To do:
Return every line from the listing where the word "bytes" occurs.

Input for this task:
/-- FABRIC_PHASE_COMPLETE (R327): the latch names the task. The FPHASEs that wait see the word it leaves. -/
def execFabricPhaseComplete (s : State) : Res :=
  let t := s.ev.a
  if !phaseDone s t then .fault .notEnabled
  else
    let s := onFab s t fun f => { f with st := 2, phase := f.phase + 1 }
    .next (fabEnds (onFab s t fun f => { f with phaseWord := fst0 s t }) t)

/-! ### Loading an image (R325) -/

/-- A load ends: the waiting FPHASEs see the word it leaves. -/
def loadEnds (s : State) (t st : Nat) : State :=
  let s := onFab s t fun f => { f with st := st, loads := f.loads + 1 }
  fabEnds (onFab s t fun f => { f with loadWord := fst0 s t }) t

/-- The classes that end the task of a command that completes with them (R396, R403). -/
def endsTask (cause : Nat) : Bool := cause / 64 == 6 || cause / 64 == 11 || cause / 64 == 12

/-- The entry of a failed command is logged and its task fails; a class that fails the part ends the task. A routine of a
control core keeps that a command of it has failed (R46). -/
def logCmd (s : State) (c : Cmd) : State :=
  let s := logError s (cmdError s c)
  if c.task ≠ 0 then (if endsTask c.err then s.endTask c.task c.err false else s)
  else if isControl (coreOf c.ctx) ∧ c.kind ≠ .node then s.onCtxOf c.ctx fun x => { x with cmdBad := true }
  else s

/-- A load ends with error: the state is NOIMG, and the entry is that of any failed command (R288, R325, R396). -/
def loadFails (s : State) (i cause dva : Nat) : State :=
  let c := { s.cmd i with err := cause, errDva := dva }
  let s := { s with cmds := fdel s.cmds i }
  let s := onFab s c.task fun f => { f with pons := [], links := [] }
  logCmd (loadEnds s c.task 0) c

/-- The phases a task holds for a ring are those of its placement (R321). -/
def masksHeld (k : Task) (i : Image) : Bool :=
  i.links.all fun l =>
    let held := ((k.routes.find? fun r => r.qidx == l.qidx).map Route.mask).getD (BitVec.allOnes 64)
    l.mask &&& ~~~held == 0

/-- No NPD exceeds the pontoons claimed (R321). -/
def npdClaimed (k : Task) (i : Image) : Bool :=
  (List.range 22).all fun v =>
    i.npd.getD v 0 ≤ ((k.places.find? fun p => p.vdie == v).map fun p => p.pons.length).getD 0

/-- The pontoons of an image are loaded (R325). -/
def loadImage (s : State) (t : Nat) (i : Image) : State :=
  onFab s t fun f => { f with
    pons := i.pons.foldl (fun m (v, p, r) => fset m (64 * v + p) r) [], links := i.links, files := [], splits := [] }

/-- Reads the image of a load and judges it (R321, R325). -/
def readImage (s : State) (c : Cmd) : (Nat × Nat) ⊕ Image × State :=
  let a := c.w0.toNat
  match dvaLoad s c.root a 64 with
  | (_, some e, _) => .inl e
  | (h, none, s) =>
    if !imageHeadOk h ∨ (imageHead h).id ≠ c.idx.headD 0 then .inl (cFabImage, 0)
    else
      match dvaLoad s c.root a (imageHead h).len with
      | (_, some e, _) => .inl e
      | (bs, none, s) =>
        let i := imageOf bs
        let k := s.task c.task
        if imageFieldsOk bs && i.ok k.launch && masksHeld k i && npdClaimed k i then .inr (i, s)
        else .inl (cFabImage, 0)

/-- The load of a command goes on. -/
def loadWalked (s : State) (i : Nat) (c : Cmd) : State :=
  match readImage s c with
  | .inl (cause, dva) => if cause / 64 = 5 then s.park i cause dva else loadFails s i cause dva
  | .inr (img, s) => loadEnds (loadImage { s with cmds := fdel s.cmds i } c.task img) c.task 2

/-- FLOAD_COMPLETE (R325): the latch names the load. -/
def execFloadComplete (s : State) : Res :=
  let c := s.cmd s.ev.a
  if (fget? s.cmds s.ev.a).isNone ∨ c.kind ≠ .fload ∨ c.parked.isSome ∨ c.err ≠ 0 then .fault .notEnabled
  else .next (loadWalked s s.ev.a c)

/-! ### Stream commands (R323 to R332) -/

/-- A command is refused in the present state of the fabric (R324). -/
def fabRefuses (s : State) (ok : List Nat) : Bool := !ok.contains (s.fab s.myTask).st

/-- A stream command that needs no token completes at acceptance. -/
def State.accept (s : State) (y : BitVec 3) : State := s.finish (Hdr.plain y) 2

/-- FLOAD (R325). -/
def execFload (y : BitVec 3) (_a : BitVec 5) (i : Word) (s : State) : Res :=
  if fabRefuses s [0, 2] then .next (s.raise cFabState)
  else
    let c := { s.newCmd .fload (tokExt 0) with w0 := s.iss.xa, idx := [i.toNat] }
    let (k, s) := acceptCmd s c
    .next (((onFab s c.task fun f => { f with st := 1 }).laterFar .floadComplete { a := k }).accept y)

/-- The fields of a block that a binding may not use so (R329). -/
def bindBad (kind : Nat) (w : Bool) (r : List Byte) : Bool :=
  let b := blockOf r
  let n := b.n1 * b.n2 * b.len
  !blockPlain r || !b.shaped || n % (if w then 128 else 256) != 0 ||
  match kind with
  | 0 => !b.ssp || b.dst != 0 || b.ds1 != 0 || b.ds2 != 0 || b.aux2.toNat / 2 ^ 16 != 0
  | 1 => !b.dsp || b.src != 0 || b.ss1 != 0 || b.ss2 != 0 || b.aux != 0 || b.aux2 != 0
  | _ => w || b.dsp || !(b.aux == 0 || b.aux == 2) || b.aux2 != 0

/-- Every byte of an interval is in range and core-owned, or in the die window (R330). -/
def spanCore (s : State) (w : Windows) (lo hi : Nat) : Bool :=
  spanInRange w lo hi && (ownerPoints w lo hi).all fun a => match judgeCore s w a with
    | .inl _ => true
    | .inr _ => false

/-- A scratchpad pattern of a binding is in range (R330). -/
def bindReach (s : State) (p : SPort) : Bool :=
  let w := s.windows p.ctx
  p.kind == 2 || (List.range (p.b.n2 * p.b.n1)).all fun r =>
    let a := if p.kind = 0 then patAt p.b.src p.b.ss1 p.b.ss2 p.b.n1 p.b.len (r * p.b.len)
      else patAt p.b.dst p.b.ds1 p.b.ds2 p.b.n1 p.b.len (r * p.b.len)
    spanCore s w a (a + p.b.len - 1)

/-- Binds or releases an engine port. -/
def setEnginePort (s : State) (k : Nat) (on : Bool) : State :=
  let pk := s.myPcore s.iss.ctx
  let p := s.pcore pk
  s.setPcore pk { p with eps := if on then fset p.eps k true else fdel p.eps k }

/-- FBIND (R329, R330). -/
def execFbind (y : BitVec 3) (d _a : BitVec 5) (h : BitVec 1) (k : BitVec 2) (s : State) : Res :=
  let ck := s.iss.ctx
  let a := s.iss.xa.toNat
  if fabRefuses s [0, 1, 2] then .next (s.raise cFabState)
  else if 16 ≤ d.toNat then
    if !isMatrix (coreOf ck) then .next (s.raise cFabField) else .next ((setEnginePort s (d.toNat - 16) true).accept y)
  else if a % 64 ≠ 0 then .next (s.raise cFabField)
  else
    match winRead (s.windows ck) s a 64 with
    | none => .next (s.raise cFabRange)
    | some r =>
      let p : SPort := { kind := k.toNat, w := h == 1, b := blockOf r, ctx := ck }
      if bindBad k.toNat p.w r then .next (s.raise cFabField)
      else if !bindReach s p then .next (s.raise cFabRange)
      else .next ((s.setSport (16 * s.cc.part + d.toNat) p).accept y)

/-- FUNBIND (R324, R330). -/
def execFunbind (y : BitVec 3) (d : BitVec 5) (s : State) : Res :=
  if fabRefuses s [0, 1, 2] then .next (s.raise cFabState)
  else if 16 ≤ d.toNat then .next ((setEnginePort s (d.toNat - 16) false).accept y)
  else .next ({ s with sports := fdel s.sports (16 * s.cc.part + d.toNat) }.accept y)

/-- FSTART (R326). -/
def execFstart (y : BitVec 3) (_a : BitVec 5) (s : State) : Res :=
  let t := s.myTask
  if fabRefuses s [2] then .next (s.raise cFabState)
  else if s.iss.xa.toNat < s.schedOf s.iss.ctx + 64 then .next (s.raise cFabLate)
  else
    let mine := fun (e : Nat × SPort) => (s.part (e.1 / 16)).task == t
    let s := { s with sports := s.sports.map fun e =>
      (e.1, if mine e then { e.2 with count := 0, next := 0, open_ := [], ahead := [], reading := [], readAt := none } else e.2) }
    .next ((onFab s t fun f => { f with
      st := 3, t := s.iss.xa, p := BitVec.allOnes 64, failed := false, sticky := 0, faults := 0, holes := 0
      engHole := 0, lost := 0, miss := 0, files := [], splits := []
      pons := f.pons.map fun (e : Nat × Pon) => (e.1, { e.2 with next := 0 })
      flights := f.flights.filter fun x => match x.dest with
        | .pon _ _ _ => false
        | _ => true }).accept y)

/-- FSTOP (R324, R326). -/
def execFstop (y : BitVec 3) (_a : BitVec 5) (s : State) : Res :=
  let t := s.myTask
  let f := s.fab t
  let p := s.iss.xa
  if fabRefuses s [3, 4] ∨ (f.st = 4 ∧ f.p ≠ BitVec.allOnes 64) then .next (s.raise cFabState)
  else if p.toNat < s.schedOf s.iss.ctx + 64 ∨ p.toNat ≤ f.t.toNat then .next (s.raise cFabLate)
  else .next ((onFab s t fun f => { f with p := p }).accept y)
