-- ==== Sys2Proof/Machine/Fence.lean ====
section
/-! DEFINITION. FENCE: what it waits for within each scope (16_memory_consistency.md R376, R388 to R392). -/

namespace Sys2Proof.Machine

/-- A window address lies in storage of a scope below package (R66, R376): 0 unit, 1 cluster, 2 die. -/
def inScope (sc a : Nat) : Bool := a < 0x1000000 || (1 ≤ sc && a < 0x10000000) || 2 ≤ sc

/-- The window addresses a command reads and writes from, one for each side in scratchpad;
of CGATH and CSCAT one for each row that is not performed. -/
def scratchSides (s : State) (c : Cmd) : List Nat :=
  match c.kind with
  | .cgath | .cscat =>
    let rows := ((List.range c.b.n1).map fun r => r * c.b.len).filter fun e => c.reached < e + c.b.len
    (if c.b.ssp then rows.map c.srcAt else []) ++ if c.b.dsp then rows.map c.dstAt else []
  | .cpy | .cpyt | .cacc | .cput =>
    (if c.b.ssp then [c.b.src.toNat] else []) ++ if c.b.dsp && c.kind != .cput then [c.b.dst.toNat] else []
  | .caccf =>
    (if c.b.ssp then [c.b.src.toNat] else []) ++ (if c.b.dsp then [c.b.dst.toNat] else []) ++ [c.b.aux.toNat]
  | .cswp | .ccas => c.w1.toNat :: if c.ty = 1 then [c.w0.toNat] else []
  | .cpsm | .ownc => [c.w0.toNat]
  | .tmov => [c.b.src.toNat, c.b.dst.toNat]
  | .cwalk =>
    let pk := pcoreKey c.part (physOf (coreOf c.ctx))
    (if c.b.ssp then [c.b.src.toNat] else []) ++ [(s.ring pk c.op).base, (s.ring pk c.ty).base]
  | .hscan | .hgath | .hred | .hcvt | .record | .node | .fill | .fload | .sink | .line => []

/-- Every scratchpad byte of a command is performed, whether or not it has completed: a copy to device memory has read its source
(R391). -/
def Cmd.performed (c : Cmd) : Bool :=
  match c.kind with
  | .cpy | .cpyt | .cacc | .caccf | .cgath | .cscat | .cput => c.total ≤ c.reached + c.got.length
  | .cswp | .ccas => c.op ≤ c.reached
  | _ => false

/-- A peer link is up (R429). -/
def peerUp (s : State) : Bool :=
  s.ferries.any fun e => e.2.peers.any fun p => p.2.2 && (setBits 16 p.2.1).any (peerLinkUp s)

/-- The signals a command sends lie within a scope (R389): its token goes to its own context's queue, its semaphore is one of
its die; for a control core its own die's agents count in every scope (R392). -/
def signalsIn (sc : Nat) (c : Cmd) : Bool := c.x.tok || (c.x.sr && (2 ≤ sc || isControl (coreOf c.ctx)))

/-- A command holds no fence of a scope any longer (R389, R390). The side memory a CPSM writes is of the unit scope (R376). -/
def fenceCmd (s : State) (sc : Nat) (c : Cmd) : Bool :=
  if sc < 3 then
    !signalsIn sc c && c.kind != .cpsm && (c.performed || !(scratchSides s c).any (inScope sc))
  else c.kind == .cput && c.arrived && !signalsIn sc c && (putLocal s c || sc == 3 || !peerUp s)

/-- A core lies within a scope of the core of a context. -/
def coreInScope (sc me core : Nat) : Bool :=
  3 ≤ sc || (posOf me == posOf core && (sc == 2 || (clusterOf me == clusterOf core && (sc == 1 || me == core))))

/-- A message holds no fence: its target lies outside the scope, in which no die that is fenced lies (R376). -/
def fenceMsg (s : State) (sc me : Nat) (m : Msg) : Bool :=
  !s.alive (s.part m.part).pos || !coreInScope sc me (coreAt (s.part m.part).pos m.core)

/-- An increment holds no fence: its die lies outside the scope; for a control core its own die's agents count in every
scope (R392). -/
def fenceSync (s : State) (sc me : Nat) (u : Sync) : Bool :=
  !s.alive u.core || (sc < 3 && !((sc == 2 || isControl me) && u.core == posOf me))

/-- An item of Wset is done within a scope (R389). -/
def fenceItem (s : State) (ck sc i : Nat) : Bool :=
  match fget? s.cmds i, fget? s.msgs i, fget? s.syncs i with
  | some c, _, _ => fenceCmd s sc c
  | none, some m, _ => fenceMsg s sc (coreOf ck) m
  | none, none, some u => fenceSync s sc (coreOf ck) u
  | none, none, none => true

/-- A row on its way holds a fence: it goes to a sink, or over a link to a ring sink, within the scope (R390). -/
def fenceRow (s : State) (ck sc t : Nat) (x : Flight) : Bool :=
  let me := (s.part (s.ctx ck).part).vdie
  match x.dest with
  | .pon _ _ _ => false
  | .sink v sp => s.alive (s.posIn t v) &&
    (3 ≤ sc || (v == me &&
      (s.sport (16 * partKey t v + sp)).any fun p =>
        p.kind == 1 && inScope sc p.b.dst.toNat && coreInScope sc (coreOf ck) (coreOf p.ctx)))
  | .link i => ((s.fab t).links[i]?).any fun l => l.ring && s.alive (s.posIn t l.dvdie) && (3 ≤ sc || (sc == 2 && l.dvdie == me))

/-- The rows a task's fabric emitted before a SCHEDTIME are at their sinks (R389). -/
def fenceRows (s : State) (ck sc mark : Nat) : Bool :=
  let t := s.taskOf ck
  (s.fab t).flights.all (fun x => mark ≤ x.sent || !fenceRow s ck sc t x) &&
  (sc < 3 || !s.cmds.any fun e => e.2.kind == .sink && e.2.task == t && e.2.w1.toNat < mark)

/-- Wset of R389: the commands, messages and increments of a context under way. -/
def fenceSet (s : State) (ck : Nat) : List Nat :=
  commandsOf s ck ++ ((s.msgs.filter fun e => e.2.ctx == ck && e.2.task == s.taskOf ck).map Prod.fst) ++
  (s.syncs.filter fun e => e.2.kind == 3 && e.2.ctx == ck && (s.part e.2.part).task == s.taskOf ck).map Prod.fst

/-- FENCE (R388, R389). What it waits for is kept from its issue on: the SCHEDTIME of its clk, and the items. -/
def execFence (h : Hdr) (sc : BitVec 3) (s : State) : Res :=
  let ck := s.iss.ctx
  let w := if s.iss.again then s.iss.wset else s.schedOf ck :: fenceSet s ck
  let met := s.accessed s.now && (w.drop 1).all (fenceItem s ck sc.toNat) && fenceRows s ck sc.toNat (w.headD 0)
  .next ({ s with iss := { s.iss with wset := w } }.waitFor h met)

end Sys2Proof.Machine
end

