/-- An SWR completes, and what it does at the end of its clk is to change what the core holds for the part by f, where P
holds of that. -/
def SetsPartCore (s : State) (i : Instr) (n : Nat) (v : DWord) (P : PartCore → Prop) (f : PartCore → PartCore) : Prop :=
  WritesLater s i n v ∧ ∀ u : State, u.swrs = [⟨s.iss.ctx, n, v⟩] → (fget? u.ctxs s.iss.ctx).isSome = true →
    let key := u.myPcore s.iss.ctx
    P (u.pcore key) →
    let t := endSwrs u
    { t with pcores := u.pcores, swrs := u.swrs } = u ∧ t.swrs = [] ∧ (∀ k, k ≠ key → t.pcore k = u.pcore k) ∧
      t.pcore key = f (u.pcore key)

/-- The part of the context being executed holds a probe table of at least one set (R165, R170). -/
def HasTable (s : State) : Prop :=
  (s.ctx s.iss.ctx).part ≠ 0 ∧ s.myCluster.ppart = (s.ctx s.iss.ctx).part ∧ s.myCluster.sets ≠ 0

/-! ### Terms of the queued instructions -/

/-- From s to t nothing changes outside the context being executed but that completions are added to the agenda and free
values are taken: no byte of memory changes. -/
def OnlyQueued (s t : State) : Prop :=
  { t with ctxs := s.ctxs, agenda := s.agenda, free := s.free } = s ∧ (∀ k, k ≠ s.iss.ctx → t.ctx k = s.ctx k) ∧
    ∃ new, t.agenda = s.agenda ++ new

/-- From one context to the next only what counts the work in progress changes: posts that are due, C instructions, the clks by
which what a queue has issued completes and has performed its accesses. -/
def OnlyCounts (c d : Ctx) : Prop :=
  { d with outst := c.outst, cbusy := c.cbusy, qdone := c.qdone, acc := c.acc } = c

/-- From s to t, x[d] is written with v and stops being pending; no byte of memory changes, and of the rest of the machine
only the counts of work in progress and the agenda. -/
def XLanded (s t : State) (d : BitVec 5) (v : DWord) : Prop :=
  OnlyQueued s t ∧ OnlyCounts s.cc { t.cc with x := s.cc.x, xrdy := s.cc.xrdy, xpend := s.cc.xpend } ∧
    (d ≠ 0 → t.cc.getX (physX s.iss.rot d.toNat) = v) ∧
    ∀ k, k ≠ physX s.iss.rot d.toNat → t.cc.getX k = s.cc.getX k ∧ fget t.cc.xpend k 0 = fget s.cc.xpend k 0

/-- The queued instruction completes, and what it does is to write v to x[d]. -/
def LandsX (s : State) (i : Instr) (d : BitVec 5) (v : DWord) : Prop := ∃ t, exec i s = .next t ∧ XLanded s t d v

/-- A byte as a core access reads it (R160): the byte at its home, 0 where the access offends. -/
def coreByte (s : State) (a : Nat) : Byte :=
  match judgeCore s (s.windows s.iss.ctx) a with
  | .inl k => mget s.mem k
  | .inr _ => 0

/-- An access of n bytes lies in the windows of the context and in no engine-owned tile that counts (R158, R160). -/
def InReach (s : State) (a n : Nat) : Prop := firstOffence s (s.windows s.iss.ctx) a n = none

/-- The n bytes from a, the first least significant (R1), extended to 64 bits with their sign or with zeros. -/
def extended (s : State) (a n : Nat) (signed : Bool) : DWord :=
  let v := leNat ((List.range n).map fun i => coreByte s (a + i))
  if signed then BitVec.ofInt 64 (if v < 2 ^ (8 * n - 1) then (v : Int) else (v : Int) - 2 ^ (8 * n)) else BitVec.ofNat 64 v

/-- The effective address of a scalar access, a number of 64 bits (R153). -/
def scalarAddr (s : State) (i : BitVec 8) (size : Nat) : Nat := (s.iss.xa + BitVec.ofInt 64 (i.toInt * size)).toNat

/-- From s to t memory changes only at the homes of the bytes stored from a on; those hold bs, and an engine-owned tile or
an address out of range keeps what it holds. -/
def StoresAt (s t : State) (a : Nat) (bs : List Byte) : Prop :=
  (∀ i k, i < bs.length → judgeCore s (s.windows s.iss.ctx) (a + i) = .inl k → mget t.mem k = bs.getD i 0) ∧
    ∀ k, (∀ i, i < bs.length → judgeCore s (s.windows s.iss.ctx) (a + i) ≠ .inl k) → mget t.mem k = mget s.mem k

Output below:
/-- An access of n bytes lies in the windows of the context and in no engine-owned tile that counts (R158, R160). -/
/-- The n bytes from a, the first least significant (R1), extended to 64 bits with their sign or with zeros. -/
/-- From s to t memory changes only at the homes of the bytes stored from a on; those hold bs, and an engine-owned tile or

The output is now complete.